3.1 Establish a hypothesis and what you will measure
First off: we always start with a problem you want to solve and an idea of how to solve it. Take a video streaming platform, for example:
Problem: Users are struggling to find the next movie to watch.
Solution idea (treatment): Introduce a "recommended movies" popup.
To test an idea, you must identify testable assumptions (hypotheses). We've previously discussed how to identify them in depth:
To make a hypothesis testable in an A/B test, it needs to specify:
What will change? (e.g., an awesome red button)
Who will be affected? (e.g., maybe the change is not for all users of your product, but only for a specific price tier?)
A corresponding outcome metric and the expected value (usually min/max) so that we know if the hypothesis is correct
An example hypothesis:
We believe that displaying a “recommended movies” popup will decrease the average time paid users spend finding the next movie to a maximum of 60 seconds.
In other cases, you might use different metrics:
For a feature that improves onboarding, consider max.

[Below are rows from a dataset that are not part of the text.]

/-- R271, R283: a tile of a geometry has been written whole: generation 1, and the strips of failed members are where
their holders are. -/
def tileWritten (num : Nat) (new : Bool) (t : Nat) (s : State) : State :=
  match s.pool? num with
  | none => s
  | some p =>
    let sts := (p.geomOf new).stripesOf t
    let r := (tilePool s p new t).rebuild
    s.updPool num fun p =>
      { p with gens := (sts.map fun st => (new, st, (1 : W32))) ++ p.gens.filter fun e => !(e.1 == new && sts.contains e.2.1), rebuild := r }

/-- R271: the line moves across the target tile. -/
def moveLine (lo hi skip : Nat) (r : Reshape) : Reshape :=
  { r with beta := if r.down then lo else hi, skipped := r.skipped + skip }

/-! ### Steps -/

/-- R271 step 1: the content of an owned block as the step stages it: its dirty or clean copy, zeros where it reads as zeros or is lost
(R246), else what the geometry of R269 holds, reconstructed where its own block cannot be read; none where that is impossible. -/
def stagedContent (s : State) (p : Pool) (v : Vol) (l : Nat) : Option (Bytes × Bytes) :=
  let zero := (zeros v.b, zeroPi v.pif (zeros v.b))
  match s.cached? v.num l with
  | some b => some (b.data, b.pi)
  | none =>
    if v.isZero l || p.isLost v.num l then some zero
    else
      let pl := placeOf p v l
      (stripBest s p pl.new pl.stripe pl.q pl.off).map (splitCoded v)

/-- R271 step 1: an owned block as the step stages it. What cannot be had is staged as zeros. Like dirty data it is mirrored: at once on
a shadow die, by a message to the partner. -/
def stagedCopy (s : State) (p : Pool) (v : Vol) (l : Nat) : CBlk :=
  let x := (stagedContent s p v l).getD (zeros v.b, zeroPi v.pif (zeros v.b))
  match (s.cached? v.num l).filter (·.dirty) with
  | some b => { b with pinned := true }
  | none =>
    { vol := v.num, lba := l, data := x.1, pi := x.2, dirty := true, mirrored := mirrorPeer s p == some true,
      onShadow := mirrorPeer s p == some true, jsn := 0, since := s.clk.tick, used := s.clk.tick, pinned := true }

/-- R271: the owned blocks of a range of pool data blocks: (volume, LBA). -/
def ownedIn (s : State) (p : Pool) (lo hi : Nat) : List (Vol × Nat) :=
  (List.range (hi - lo)).filterMap fun i => (ownerOf s p.num (lo + i)).bind fun x => (s.vol? x.1).map fun v => (v, x.2)

/-- R271 step 1: every owned block of the range is staged in the protected region, pinned. One that cannot be had is entered into the lost
block list: DESIGN CHOICE, R271 does not say (assumption 43). -/
def stageStep (p : Pool) (lo hi : Nat) (s : State) : State :=
  let l := ownedIn s p lo hi
  let none_ := l.filter fun x => (stagedContent s p x.1 x.2).isNone
  loseMany p.num (none_.map fun x => (x.1.num, x.2)) (l.foldl (fun s (v, l) =>
    let b := stagedCopy s p v l
    { s with cache := s.cache.filter (fun x => !(x.vol == v.num && x.lba == l)) ++ [b] }) { s with uniq := s.uniq + 1 })

/-- R156, R271: the staged copies of a range are mirrored, where the partner is the mirror peer. -/
def stagedMirrored (s : State) (p : Pool) (lo hi : Nat) : Bool :=
  mirrorPeer s p != some false || (dirtyIn s p.num lo hi).all (·.mirrored)


/-- R271 steps 1 to 3: a step stages its range, takes its lock, and programs its STRIPE INTENT, which is then to be mirrored. -/
def beginStep (p : Pool) (r : Reshape) (s : State) : State :=
  let (t, lo, hi) := stepRange p r
  let new := !r.undo
  let s1 := stageStep p lo hi s
  let body : JBody := .intent t new 0 1 0 0 5 0 0 (Config.freeNat s1.uniq) 0
  (programJ p.home (some p.num) body s1).updPool p.num fun p =>
    { p with lock := some { lo := lo, hi := hi, since := s.clk.tick, cls := 3, tile := t, new := new, jsn := nextJsn s1 p.home } }

/-- R267, R271 step 4, R275 step 3: the coded region of a block written in a tile, of generation 1; zeros where no volume owns it. -/
def tileCoded (g : Geom) (x : Option (Bytes × Bytes)) : Bytes :=
  match x with
  | some y => codedOf y.1 y.2 1
  | none => codedOf (zeros g.b) [] 1

/-- R271 step 4, R275 step 3: every stripe of a tile of a geometry is written, data and parity, to the holders of its positions, from
what each of its data blocks is to hold. -/
def writeTile (p : Pool) (new : Bool) (tile : Nat) (what : Nat → Option (Bytes × Bytes)) (s : State) : State :=
  let g := p.geomOf new
  let d := carrier s p new tile
  let after_ := tilePool s p new tile
  (g.stripesOf tile).foldl (fun s st => (List.range g.sb).foldl (fun s o =>
    let data := (List.range g.k).map fun q => tileCoded g (what (st * (g.k * g.sb) + q * g.sb + o))
    (data ++ (List.range g.m).map fun i => parityRow g.k i data).zipIdx.foldl (fun s (x, q) =>
      putCoded d p new st q o 1 x (after_.writePos new st q) s) s) s) s

/-- R271 step 4: what a pool data block of a step's tile is to hold: its pinned copy. -/
def pinnedAt (s : State) (p : Pool) (pb : Nat) : Option (Bytes × Bytes) :=
  (ownerOf s p.num pb).bind fun x => (s.cached? x.1 x.2).map fun b => (b.data, b.pi)

/-- R271 step 4: the target tile is written. -/
def writeStep (p : Pool) (k : StepLock) (s : State) : State :=
  (writeTile p k.new k.tile (pinnedAt s p) { s with uniq := s.uniq + 1 }).updPool p.num fun p => { p with lock := some { k with written := true } }

/-- R271 step 5: once the writes have completed PARITY GENERATION closes the intent, CHECKPOINT gives the new line; the blocks of
the copy become clean and stay, pinned until the lock is released. It is a step boundary (R280, R281). -/
def commitStep (p : Pool) (k : StepLock) (s : State) : State :=
  let blocks := dirtyIn s p.num k.lo k.hi
  let s2 := programJ p.home (some p.num) (.parityGen k.tile k.new 1 k.jsn) s
  let s3 := reshapeCheckpoint p.num 1 0 ((tileWritten p.num k.new k.tile s2).updReshape p.num (moveLine k.lo k.hi 0))
  let s4 := retireCommits (blocks.foldl (fun s b => cleanBlock b s) s3)
  takeAsked p.num (blocks.foldl (fun s b => s.updBlk b.vol b.lba fun b => { b with pinned := true })
    (s4.updPool p.num fun p => { p with lock := some { k with done := true, since := s.clk.tick } }))

/-- R271 step 5: the steps whose writes have all completed commit. -/
def endSteps (s : State) : State :=
  s.pools.foldl (fun s p => match p.lock with
    | some k => if k.written && !k.done && s.serves p.home && !p.away && journalRoom s p.home && !workOpen s p k.new k.tile then commitStep p k s else s
    | none => s) s

/-- R283, R315: the step whose METHOD 5 intent is open is redone from its pinned copy, with 3145h. -/
def redoStep (num : Nat) (s : State) : State :=
  match s.pool? num with
  | none => s
  | some p =>
    match p.reshape with
    | none => s
    | some r =>
      let (t, lo, hi) := stepRange p r
      let open_ := ((s.die? p.home).map (·.jr.entries)).getD [] |>.find? fun e => e.pool == some num && match e.body with
        | .intent _ _ _ _ _ _ 5 _ _ _ _ => true
        | _ => false
      match open_ with
      | none => s
      | some e => raise p.home 0x3145 { pool := num } (writeStep p
          { lo := lo, hi := hi, since := s.clk.tick, cls := 3, tile := t, new := !r.undo, jsn := e.jsn } s)

/-- R270, R271: what a MITRE STEP of a pool does: a range without owned blocks is skipped; else the step begins, or, once its copy and its
intent are mirrored, writes. -/
def runStep (p : Pool) (r : Reshape) (s : State) : State :=
  let (_, lo, hi) := stepRange p r
  match p.lock with
  | some k =>
    if k.written || k.done || decide (s.clk.tick ≤ k.since) || !stagedMirrored s p k.lo k.hi || !mirroredAt s p.home k.jsn then s else writeStep p k s
  | none =>
    if (ownedRanges s p.num).any fun x => decide (x.1 < hi) && decide (lo < x.2) then beginStep p r s
    else reshapeCheckpoint p.num 1 0 (s.updReshape p.num (moveLine lo hi 1))

/-- R289, R307: the pool's reshape may go on: the package runs, in P0 or P1, the home die is in service, its journal has room, the pool
serves, and no stage holds the reshape's work. -/
def reshapeRuns (s : State) (p : Pool) : Bool :=
  s.running && s.serves p.home && p.offline.isNone && !p.away && decide (s.pw.pstate < 2) && journalRoom s p.home && !heldWork s (.reshape p.num)

/-- R270, R271, R279, R282, R293, R307: a MITRE STEP of a pool: the boundary first; then a step when nothing pauses or holds it, or
the rest of the one in flight; and the switch when the line has reached its end. -/
def mitreStep (num : Nat) (s0 : State) : State :=
  let s := if (s0.pool? num).any (reshapeRuns s0) then (if (s0.pool? num).any (·.lock.isSome) then s0 else boundary num s0) else s0
  match s.pool? num with
  | none => s
  | some p =>
    match p.reshape with
    | none => s
    | some r =>
      let (t, lo, hi) := stepRange p r
      if !r.plan.mitre || !reshapeRuns s p then s
      else if p.lock.isSome then runStep p r s
      else if !r.reasons.isEmpty || (mirrorPeer s p).isNone || stepHeld s p t lo hi then s
      else if !atEnd r then runStep p r s
      else if r.undo then s
      else completeReshape num s

/-! ### Veneer (R273 to R277) -/

/-- R274, R275: the next new tile to build: tile, volume, and its first LBA. -/
def nextBuild (r : Reshape) : Option (Nat × Nat × Nat) :=
  match ((r.tables.flatMap (·.2)).filter fun t => !r.built.contains t).min? with
  | none => none
  | some t => (r.tables.find? fun x => x.2.contains t).bind fun x =>
      (x.2.findIdx? (· == t)).map fun i => (t, x.1, i * r.plan.nt)

/-- R275: a destage is in progress on an old stripe that holds blocks of a volume range. -/
def buildHeld (s : State) (p : Pool) (vol lba n : Nat) : Bool :=
  s.destages.any fun d => d.pool == p.num && !d.newGeom && d.snap.any fun x =>
    x.1.vol == vol && decide (lba ≤ x.1.lba) && decide (x.1.lba < lba + n)

/-- R275 step 2: what a pool data block of a new tile is to hold: the block's dirty copy, or what the volume's current mapping gives;
beyond the volume's last block zeros. -/
def builtAt (s : State) (p : Pool) (r : Reshape) (vol lba t pb : Nat) : Option (Bytes × Bytes) :=
  let l := lba + (pb - t * r.plan.nt)
  (s.vol? vol).bind fun v =>
    if v.blocks ≤ l then none
    else match (s.cached? vol l).filter (·.dirty) with
      | some b => some (b.data, b.pi)
      | none =>
        if v.isZero l || p.isLost vol l then some (zeros v.b, zeroPi v.pif (zeros v.b))
        else
          let pl := placeOf p v l
          (stripBest s p pl.new pl.stripe pl.q pl.off).map (splitCoded v)

/-- R275 step 2: the blocks of a new tile's volume range that cannot be had. -/
def unbuildable (s : State) (p : Pool) (r : Reshape) (vol lba t : Nat) : List (Nat × Nat) :=
  let blocks := ((s.vol? vol).map (·.blocks)).getD 0
  ((List.range r.plan.nt).filter fun i => decide (lba + i < blocks) && (builtAt s p r vol lba t (t * r.plan.nt + i)).isNone).map fun i => (vol, lba + i)

/-- R275, R282, R307: a VENEER BUILD of a pool: the boundary, then the writes of the next tile. A block that cannot be had is built as zeros
and entered into the lost block list: DESIGN CHOICE, R275 does not say (assumption 43). -/
def veneerBuild (num : Nat) (s0 : State) : State :=
  let s := if (s0.pool? num).any fun p => reshapeRuns s0 p && (p.reshape.bind (·.building)).isNone then boundary num s0 else s0
  match s.pool? num with
  | none => s
  | some p =>
    match p.reshape with
    | none => s
    | some r =>
      match nextBuild r with
      | none => s
      | some (t, vol, lba) =>
        if r.plan.mitre || !r.reasons.isEmpty || r.cancelling || r.building.isSome || !reshapeRuns s p || buildHeld s p vol lba r.plan.nt then s
        else
          let s1 := { s with uniq := s.uniq + 1 }
          loseMany num (unbuildable s1 p r vol lba t)
            ((writeTile p true t (builtAt s1 p r vol lba t) s1).updReshape num fun r => { r with building := some t })

/-- R275 step 4: a build whose writes have all completed has its checkpoint, and counts as built. -/
def endBuilds (s : State) : State :=
  s.pools.foldl (fun s p => match p.reshape.bind (·.building) with
    | some t =>
      if s.serves p.home && !p.away && journalRoom s p.home && !workOpen s p true t then
        reshapeCheckpoint p.num 1 0 (tileWritten p.num true t (s.updReshape p.num fun r => { r with built := insNat t r.built, building := none }))
      else s
    | none => s) s
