/-- DRY TAKEOVER (R381, R503): `fold` tells what the holder finds as it folds its copy, and of the partner's copy the digest too. -/
def dryTakeover (d h : Nat) (fold : Bool) (s : State) : State :=
  let good := fold && dryEqual s d h
  if !s.running || !s.alive d || !dryHolder s d h then s
  else
    let note (k : HwSt) : HwSt := { k with dryDone := s.clk.tick % (top48 + 1), dryFails := k.dryFails.filter fun f => f.1 != h }
    let s1 := if good then s.updHw d note else dryMismatch d h s
    finishTest 3 d (some h) (bit !good) s1

/-! ### Rows without effect on commands -/

/-- HOLD WIRE CLEARED (R370). -/
def execHoldWireCleared (s : State) : Answer := .next (holdWireCleared s)

/-- WITNESS ACQUIRE (R375). -/
def execWitnessAcquire (s : State) : Answer := .next (witnessAcquire s)

/-- PAIR REJOIN (R372). -/
def execPairRejoin (s : State) : Answer := .next (pairRejoin s)

/-- WITNESS MEASURE (R377). -/
def execWitnessMeasure (latency : Nat) (s : State) : Answer := .next (witnessMeasure latency s)

end Sys2Proof.Machine
end

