-- ==== Sys2Proof/Machine/TenantCommands.lean ====
section
/-! DEFINITION. The commands on tenants, keys and metering 30h to 37h (R434 to R454, R499, R500). -/

namespace Sys2Proof.Machine

/-- CREATE TENANT (R434, R499). -/
def execCreateTenant (p : Post) (s : State) : Answer := .next (dispatchEntry .createTenant p (control createTenant) s)

/-- DELETE TENANT (R499). -/
def execDeleteTenant (p : Post) (s : State) : Answer := .next (dispatchEntry .deleteTenant p (control deleteTenant) s)

/-- BIND (R436, R499). -/
def execBind (p : Post) (s : State) : Answer := .next (dispatchEntry .bind p (control bindObject) s)

/-- LOAD KEY (R446, R447, R500). -/
def execLoadKey (p : Post) (s : State) : Answer := .next (dispatchEntry .loadKey p (control loadKey) s)

/-- ERASE KEY (R448, R500). -/
def execEraseKey (p : Post) (s : State) : Answer := .next (settle (dispatchEntry .eraseKey p (control eraseKey) s))

/-- SET TENANT QOS (R440, R500). -/
def execSetTenantQos (p : Post) (s : State) : Answer := .next (dispatchEntry .setTenantQos p (control setTenantQos) s)

/-- METER CONFIG (R451, R500). -/
def execMeterConfig (p : Post) (s : State) : Answer := .next (dispatchEntry .meterConfig p (control meterConfig) s)

/-- METER READ (R453, R500). -/
def execMeterRead (p : Post) (s : State) : Answer := .next (dispatchEntry .meterRead p (control meterReadCmd) s)

end Sys2Proof.Machine
end

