-- ==== Sys2Proof/Certificates/Slice0/Obligations.lean ====
section
/-! DEFINITION. The statements for the provers, by family of the command table. -/

open Sys2Proof Sys2Proof.Machine

/-! ### The block: queue, reset, what every command keeps -/

/-- A step carries out the command at the front of the queue on the state with the queue's rest (the model's own queue). An
empty queue leaves the block as it is: DESIGN CHOICE of log entry 2. -/
def Obligations.StepTakesFront : Prop :=
  (∀ (c : Instr) (s : State), step { s with pending := c :: s.pending } = exec c s) ∧
  ∀ s : State, s.pending = [] → step s = .next s

/-- R52, R55, R56, R61, R76, R356, R384, R409, R440, R455, R514: what reset leaves, and that it meets the invariant. -/
def Obligations.ResetState : Prop :=
  Inv State.reset ∧ State.reset.pending = [] ∧ State.reset.rings = [] ∧ State.reset.cmds = [] ∧ State.reset.pools = [] ∧
  State.reset.feat.now.resv = List.replicate 13 10 ∧ State.reset.feat.now.weights = [8, 4, 1] ∧
  State.reset.feat.now.share = 50 ∧ State.reset.feat.now.floor = 5 ∧ State.reset.pw.pstate = 0 ∧ State.reset.reg.step = 0 ∧
  State.reset.run.halted = false ∧ State.reset.run.backupEn = false ∧ State.reset.run.thermtrip = false ∧
  faultPin State.reset = true ∧ ∀ x ∈ State.reset.dies, x.evt.pend = [] ∧ x.retired = false ∧ x.yielded = none

/-- Every step keeps the invariant: the dies are those of the part (R2), HALTED holds FAULT_N (R110), and every addressed
memory stays in its canonical form (R344, R348, R350). -/
def Obligations.StepKeepsInv : Prop :=
  ∀ s t : State, Inv s → step s = .next t → Inv t

/-- No command of the table stops the block, and none changes the queue, the part or the number of dies. -/
def Obligations.EveryCommandRuns : Prop :=
  ∀ (c : Instr) (s : State), Inv s → ∃ t, exec c s = .next t ∧ t.pending = s.pending ∧ t.id.part = s.id.part ∧
    t.dies.length = s.dies.length

/-- R47: the tick counts only at TICK: every other command leaves it, but for those that cut or restore power. -/
def Obligations.OnlyTickCounts : Prop :=
  ∀ (c : Instr) (s t : State), exec c s = .next t →
    (∀ i, c ≠ .tick i) → c ≠ .powerUp → c ≠ .powerLoss → t.clk.tick = s.clk.tick

/-- R344, R348, R350: a byte of a die's distributed counters or of its journal mirror changes only where a reflect segment
is applied, or where power is lost. -/
def Obligations.DieMemoryKept : Prop :=
  ∀ (c : Instr) (s t : State), exec c s = .next t →
    (match c with
      | .segWrite .. | .segReadRequest .. | .segReadData .. | .segAdd .. | .segCas .. | .segAtomicResult .. | .powerLoss => True
      | _ => t.dies.map dieMem = s.dies.map dieMem)

/-! ### Posted entries -/

/-- R96: an entry whose IND is 1 waits for its fragment table: its command is in flight, nothing else has happened. -/
def Obligations.IndirectEntryWaits : Prop :=
  ∀ (op : Op) (p : Post) (r : Ring) (s : State), Taken op p r s → p.entry.ind = true →
    ∃ t, exec (rowOf op p) s = .next (after op t) ∧ (∃ c, t.cmd? r.ref = some c ∧ c.op = op ∧ c.entry = p.entry ∧
      c.stage = .table) ∧
      t.ring? r.die r.idx = some (advance s r) ∧ Frame s t [.arb, .rings, .buckets, .cmds]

Time to Value (TTV).
For comparing two prototypes, it might be a maximum misclick rate.
For different paid ads campaigns, consider a maximal cost per click (CPC).
💡 Tip: Even if you compare two new treatments to determine which one performs better, try to define two hypotheses about what you expect.
3.2 Consider how you will randomize data
Many solutions related to marketing, such as landing pages or paid ads, support A/B testing and can randomly assign users to different variants.
For example, at the beginning of 2023, I used langingi.com to create a simple landing page before a webinar. After creating the first variant, I could easily duplicate it as a new variant, make changes, and observe which variant performs better:
For example, Unleash allows you to define:
Which users (segments), on which environments (prod, pre-prod, test), and when (from-to) should be exposed to a certain feature.
The proportions in which different variants should be randomly distributed among those users.
Metrics you want to track.
Similarly, in GrowthBook, you can easily specify variants and metrics:
But in some tools, for example, A/B prototype testing in Maze, you need to distribute control and treatment to the users manually. In such a case, the responsibility of ensuring randomization lies with you.
Also, realistically, many organizations do not have an A/B testing platform. And you might still want to perform A/B tests. Thus, it's essential to understand the concepts of spurious correlation and selection bias, as described in the first point of this issue.
3.3 Set additional metrics
In many experiments, it’s important to include additional balancing metrics.
Earlier in point 2.1, we defined the following hypothesis: “We believe that displaying a “recommended movies” popup will decrease the average time paid users spend to find the next movie to a maximum of 60 seconds.”
While the hypothesis might be correct, displaying a popup could negatively impact other metrics, such as customer churn in the treated group. This could result from the treatment itself or an improperly implemented randomization process.
You need to analyze it case by case.